Там, где парят орлы. Последняя граница - Маклин Алистер. Страница 23

Глава 5

Рейнольдс держал в руке пистолет, но даже не осознавал этого.

Если спутник Дженнингса захочет посетить ванную комнату, то Рейнольдсу не останется времени, чтобы спрятаться в большом шкафу. А когда его обнаружат, Рейнольдсу останется один выбор: ведь встреча с охранником, живым или мертвым, отрезает ему возможность еще раз вернуться в отель. Для безопасности он должен был предположить, что с профессором пришел охранник. Значит, не представляется никакого шанса вступить в контакт с Дженнингсом. Он понимал, что старый профессор должен уйти с ним этой ночью, хочет он того или нет, но Рейнольдс понимал также и невозможность выйти незамеченным из отеля «Три короны» с не желающим того человеком, которого придется вести под дулом пистолета. Да и по враждебным темным улицам Будапешта вряд ли он мог пройти с таким пленником хоть какое–то значительное расстояние.

Но пришедший с Дженнингсом человек не сделал попытки войти в ванную комнату. Вскоре стало очевидным, что это не охранник. Дженнингс, как казалось со стороны, был явно в дружеских отношениях с этим человеком, называл его Джозефом и обсуждал с ним по–английски настолько специфические научные вопросы, что Рейнольдс даже приблизительно не мог понять, о чем идет речь. Вне всякого сомнения, это коллега–ученый. У Рейнольдса вызвало удивление, что русские позволили двум ученым, одному из них иностранцу, вести свободный спор о таких предметах. Затем он вспомнил о скрытом микрофоне и больше не удивлялся. Сначала больше говорил человек в коричневом костюме, что тоже заставляло немало удивляться, так как Гарольд Дженнингс слыл разговорчивым человеком, и настолько, что иной раз это доходило до степени нескромной болтливости. В дверную щель Рейнольдс увидел, что Дженнингс сильно отличался от того человека, чью фигуру и лицо он запомнил по сотням фотографий. За два года отсутствия в Англии он изменился, пожалуй, больше, чем за десять предыдущих лет. Он казался меньше, каким–то осунувшимся, а на месте пышной копны белых волос осталось всего несколько прядей, едва прикрывавших лысеющую голову. Лицо покрывала нездоровая бледность, и только темные, глубоко сидящие глаза на покрытом глубокими морщинами исхудавшем лице не утратили огня и властности. Рейнольдс улыбнулся, сидя в темной комнате, подумал: что бы русские ни сделали с этим стариком, они не сломили его духа, такого ожидать было бы слишком.

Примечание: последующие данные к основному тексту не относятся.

-- ==== Sys2Proof/Syntax.lean ====
section
/-! DEFINITION. The names the instructions use (physical fields, accumulators, logical registers, conditions), the
transaction, and Instr with one constructor for each row of spec/opcode_table.json. -/

namespace Sys2Proof

/-- The four accumulators, two pairs (10_state.md R17). -/
inductive Acc where
  | a0 | a1 | b0 | b1
  deriving DecidableEq, Repr

/-- The physical fields of 10_state.md R20, the arrays indexed. -/
inductive Field where
  | pc
  | r (k : Fin 8)
  | acc (a : Acc)
  | x0 | x1 | y0 | y1
  | p0 | p1
  | stepi | modi | stepi0
  | stepj | modj | stepj0
  | m (k : Fin 8)
  | ms (k : Fin 8)
  | fz | fm | fn | fv | fe | fc | fc1 | fl0 | fl1 | fr
  | ip (k : Fin 3)
  | im (k : Fin 3)
  | il (k : Fin 3)
  | iv (k : Fin 3)
  | ie | bcn | lp
  | sat0 | sat1 | ps0 | ps1 | s
  | ou0 | ou1 | iu0 | iu1
  | page
  | sa (k : Fin 2)
  | sb (k : Fin 4)
  deriving DecidableEq, Repr

/-- The width in bits of each field (10_state.md R20). -/
@[reducible] def Field.width : Field → Nat
  | .pc => 32
  | .r _ => 16
  | .acc _ => 40
  | .x0 => 16 | .x1 => 16 | .y0 => 16 | .y1 => 16
  | .p0 => 32 | .p1 => 32
  | .stepi => 7 | .modi => 9 | .stepi0 => 16
  | .stepj => 7 | .modj => 9 | .stepj0 => 16
  | .m _ => 1 | .ms _ => 1
  | .fz => 1 | .fm => 1 | .fn => 1 | .fv => 1 | .fe => 1
  | .fc => 1 | .fc1 => 1 | .fl0 => 1 | .fl1 => 1 | .fr => 1
  | .ip _ => 1 | .im _ => 1 | .il _ => 1 | .iv _ => 1
  | .ie => 1 | .bcn => 3 | .lp => 1
  | .sat0 => 1 | .sat1 => 1 | .ps0 => 2 | .ps1 => 2 | .s => 1
  | .ou0 => 1 | .ou1 => 1 | .iu0 => 1 | .iu1 => 1
  | .page => 8
  | .sa _ => 16 | .sb _ => 16

/-- Whether a field is one of a0, a1, b0, b1, which the port shows as a 64-bit container (R17, R78). -/
def Field.isAcc : Field → Bool
  | .acc _ => true
  | _ => false

/-- The 13 logical registers, in the order of their ids (10_state.md R29). -/
inductive LReg where
  | cfgi | cfgj
  | stt0 | stt1 | stt2
  | mod0 | mod1 | mod2 | mod3
  | st0 | st1 | st2
  | icr
  deriving DecidableEq, Repr

/-- The sixteen conditions, in the order of their codes (42_condition.md R93). -/
inductive Cond where
  | always
  | eq | neq | gt | ge | lt | le
  | nn | c | v | e | l | nr
  | niu0 | iu0 | iu1
  deriving DecidableEq, Repr

/-- One transaction on the port (30_encoding.md R62). -/
structure Transaction where
  opword : Word
  data : Data
  deriving DecidableEq, Repr

/-- The instructions, one for each row of the opcode table (30_encoding.md R63). -/
inductive Instr where
  /-- RDF, R78. -/
  | rdf (f : Field)
  /-- WRF, R79; the data word as the port carries it. -/
  | wrf (f : Field) (data : Data)
  /-- RDL, R91. -/
  | rdl (lreg : LReg)
  /-- WRL, R92; the value is data[15:0]. -/
  | wrl (lreg : LReg) (v : Word)
  /-- COND, R94. -/
  | cond (cc : Cond)
  /-- RDPCL, R80. -/
  | rdpcl
  /-- RDPCH, R81. -/
  | rdpch
  /-- SETPC, R82. -/
  | setpc (low high : Word)
  /-- AGMODE, R95. -/
  | agmode (k : Fin 8)
  /-- RESET, R107. -/
  | reset
  deriving DecidableEq, Repr

end Sys2Proof
end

Рейнольдс посмотрел на свои светящиеся часы, и Улыбка слетела с его губ. Время шло неумолимо. Он должен встретиться с Дженнингсом наедине, и как можно быстрей. С полдесятка вариантов, как это сделать, промелькнули перед ним буквально за минуту, но все они не годились, пришлось от них отказаться, как от нереальных или слишком опасных: он не должен рисковать. Несмотря на внешнюю дружелюбность человека в коричневом костюме, он был русским, и к нему необходимо было относиться как к врагу.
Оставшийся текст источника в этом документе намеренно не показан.